Task description: Each line with the string "decY" is to be copied from the records below.

★ ★ ★ ★ ★

-- ==== Sys2Proof/Laws/State.lean ====
section
/-! SUPPORT. One lemma per field per update of the state, so that no later proof unfolds a record update. -/

namespace Sys2Proof.Machine

/-! ## Lane records -/

@[simp] theorem getLane_setLane_self (l : Lanes) (n : Fin 4) (r : Lane) : getLane (setLane l n r) n = r := by
  fin_cases n <;> rfl

theorem getLane_setLane_other (l : Lanes) (r : Lane) {n m : Fin 4} (h : m ≠ n) :
    getLane (setLane l n r) m = getLane l m := by
  fin_cases n <;> fin_cases m <;> first | rfl | exact absurd rfl h

@[simp] theorem setLane_getLane (l : Lanes) (n : Fin 4) : setLane l n (getLane l n) = l := by
  fin_cases n <;> rfl

@[simp] theorem setLane_setLane (l : Lanes) (n : Fin 4) (r r' : Lane) :
    setLane (setLane l n r) n r' = setLane l n r' := by
  fin_cases n <;> rfl

/-! ## The active lane -/

@[simp] theorem active_setActive (s : State) (r : Lane) : active (setActive s r) = r :=
  getLane_setLane_self s.lanes s.activeLane r

@[simp] theorem setActive_active (s : State) : setActive s (active s) = s := by
  simp [setActive, active]

@[simp] theorem setActive_setActive (s : State) (r r' : Lane) :
    setActive (setActive s r) r' = setActive s r' := by
  simp [setActive]

theorem getLane_setActive_other (s : State) (r : Lane) {n : Fin 4} (h : n ≠ s.activeLane) :
    getLane (setActive s r).lanes n = getLane s.lanes n :=
  getLane_setLane_other s.lanes r h

@[simp] theorem setActive_activeLane (s : State) (r : Lane) : (setActive s r).activeLane = s.activeLane := rfl
@[simp] theorem setActive_layout (s : State) (r : Lane) : (setActive s r).layout = s.layout := rfl
@[simp] theorem setActive_enums (s : State) (r : Lane) : (setActive s r).enums = s.enums := rfl
@[simp] theorem setActive_pendingDelay (s : State) (r : Lane) : (setActive s r).pendingDelay = s.pendingDelay := rfl
@[simp] theorem setActive_irq (s : State) (r : Lane) : (setActive s r).irq = s.irq := rfl
@[simp] theorem setActive_mem (s : State) (r : Lane) : (setActive s r).mem = s.mem := rfl
@[simp] theorem setActive_halted (s : State) (r : Lane) : (setActive s r).halted = s.halted := rfl
@[simp] theorem setActive_gpio (s : State) (r : Lane) : (setActive s r).gpio = s.gpio := rfl
@[simp] theorem setActive_freeIdx (s : State) (r : Lane) : (setActive s r).freeIdx = s.freeIdx := rfl

@[simp] theorem setActive_configured (s : State) (r : Lane) (f : Config.FieldName) :
    configured (setActive s r) f = configured s f := rfl

/-! ## Program counter and scratch registers -/

@[simp] theorem active_incPc (s : State) : active (incPc s) = { active s with pc := (active s).pc + 1 } := by
  simp [incPc]

@[simp] theorem active_decX (s : State) : active (decX s) = { active s with x := (active s).x - 1 } := by
  simp [decX]

@[simp] theorem active_decY (s : State) : active (decY s) = { active s with y := (active s).y - 1 } := by
  simp [decY]

@[simp] theorem incPc_activeLane (s : State) : (incPc s).activeLane = s.activeLane := rfl
@[simp] theorem incPc_layout (s : State) : (incPc s).layout = s.layout := rfl
@[simp] theorem incPc_enums (s : State) : (incPc s).enums = s.enums := rfl
@[simp] theorem incPc_pendingDelay (s : State) : (incPc s).pendingDelay = s.pendingDelay := rfl
@[simp] theorem incPc_irq (s : State) : (incPc s).irq = s.irq := rfl
@[simp] theorem incPc_mem (s : State) : (incPc s).mem = s.mem := rfl
@[simp] theorem incPc_halted (s : State) : (incPc s).halted = s.halted := rfl
@[simp] theorem incPc_gpio (s : State) : (incPc s).gpio = s.gpio := rfl
@[simp] theorem incPc_freeIdx (s : State) : (incPc s).freeIdx = s.freeIdx := rfl

/-! ## The pending delay -/

@[simp] theorem setDelay_activeLane (d : BitVec 5) (s : State) : (setDelay d s).activeLane = s.activeLane := rfl
@[simp] theorem setDelay_layout (d : BitVec 5) (s : State) : (setDelay d s).layout = s.layout := rfl
@[simp] theorem setDelay_enums (d : BitVec 5) (s : State) : (setDelay d s).enums = s.enums := rfl
@[simp] theorem setDelay_lanes (d : BitVec 5) (s : State) : (setDelay d s).lanes = s.lanes := rfl
@[simp] theorem setDelay_pendingDelay (d : BitVec 5) (s : State) : (setDelay d s).pendingDelay = d := rfl
@[simp] theorem setDelay_irq (d : BitVec 5) (s : State) : (setDelay d s).irq = s.irq := rfl
@[simp] theorem setDelay_mem (d : BitVec 5) (s : State) : (setDelay d s).mem = s.mem := rfl
@[simp] theorem setDelay_halted (d : BitVec 5) (s : State) : (setDelay d s).halted = s.halted := rfl
@[simp] theorem setDelay_gpio (d : BitVec 5) (s : State) : (setDelay d s).gpio = s.gpio := rfl
@[simp] theorem setDelay_freeIdx (d : BitVec 5) (s : State) : (setDelay d s).freeIdx = s.freeIdx := rfl
@[simp] theorem setDelay_setDelay (d e : BitVec 5) (s : State) : setDelay d (setDelay e s) = setDelay d s := rfl
@[simp] theorem setDelay_self (s : State) : setDelay s.pendingDelay s = s := rfl

@[simp] theorem active_setDelay (d : BitVec 5) (s : State) : active (setDelay d s) = active s := rfl

@[simp] theorem laneField_setDelay (d : BitVec 5) (s : State) (n : Fin 4) (f : Config.FieldName) :
    laneField (setDelay d s) n f = laneField s n f := rfl

@[simp] theorem configured_setDelay (d : BitVec 5) (s : State) (f : Config.FieldName) :
    configured (setDelay d s) f = configured s f := rfl

@[simp] theorem setActive_setDelay (d : BitVec 5) (s : State) (r : Lane) :
    setDelay d (setActive s r) = setActive (setDelay d s) r := rfl

/-! ## The delay charge -/

/-- A charge writes the pending delay and, when a free value is drawn, the count of those. -/
theorem chargeDelay_eq (ds : Five) (s : State) :
    chargeDelay ds s =
      { s with pendingDelay := (chargeDelay ds s).pendingDelay, freeIdx := (chargeDelay ds s).freeIdx } := by
  unfold chargeDelay
  dsimp only
  split
  · rfl
  · split <;> rfl

@[simp] theorem chargeDelay_activeLane (ds : Five) (s : State) : (chargeDelay ds s).activeLane = s.activeLane := by
  rw [chargeDelay_eq]
@[simp] theorem chargeDelay_layout (ds : Five) (s : State) : (chargeDelay ds s).layout = s.layout := by
  rw [chargeDelay_eq]
@[simp] theorem chargeDelay_enums (ds : Five) (s : State) : (chargeDelay ds s).enums = s.enums := by
  rw [chargeDelay_eq]
@[simp] theorem chargeDelay_lanes (ds : Five) (s : State) : (chargeDelay ds s).lanes = s.lanes := by
  rw [chargeDelay_eq]
@[simp] theorem chargeDelay_irq (ds : Five) (s : State) : (chargeDelay ds s).irq = s.irq := by
  rw [chargeDelay_eq]
@[simp] theorem chargeDelay_mem (ds : Five) (s : State) : (chargeDelay ds s).mem = s.mem := by
  rw [chargeDelay_eq]
@[simp] theorem chargeDelay_halted (ds : Five) (s : State) : (chargeDelay ds s).halted = s.halted := by
  rw [chargeDelay_eq]
@[simp] theorem chargeDelay_gpio (ds : Five) (s : State) : (chargeDelay ds s).gpio = s.gpio := by
  rw [chargeDelay_eq]

@[simp] theorem active_chargeDelay (ds : Five) (s : State) : active (chargeDelay ds s) = active s := by
  simp [active]

@[simp] theorem configured_chargeDelay (ds : Five) (s : State) (f : Config.FieldName) :
    configured (chargeDelay ds s) f = configured s f := by
  simp [configured, laneField]

end Sys2Proof.Machine
end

★ ★ ★ ★ ★

Your solution:
@[simp] theorem active_decY (s : State) : active (decY s) = { active s with y := (active s).y - 1 } := by
  simp [decY]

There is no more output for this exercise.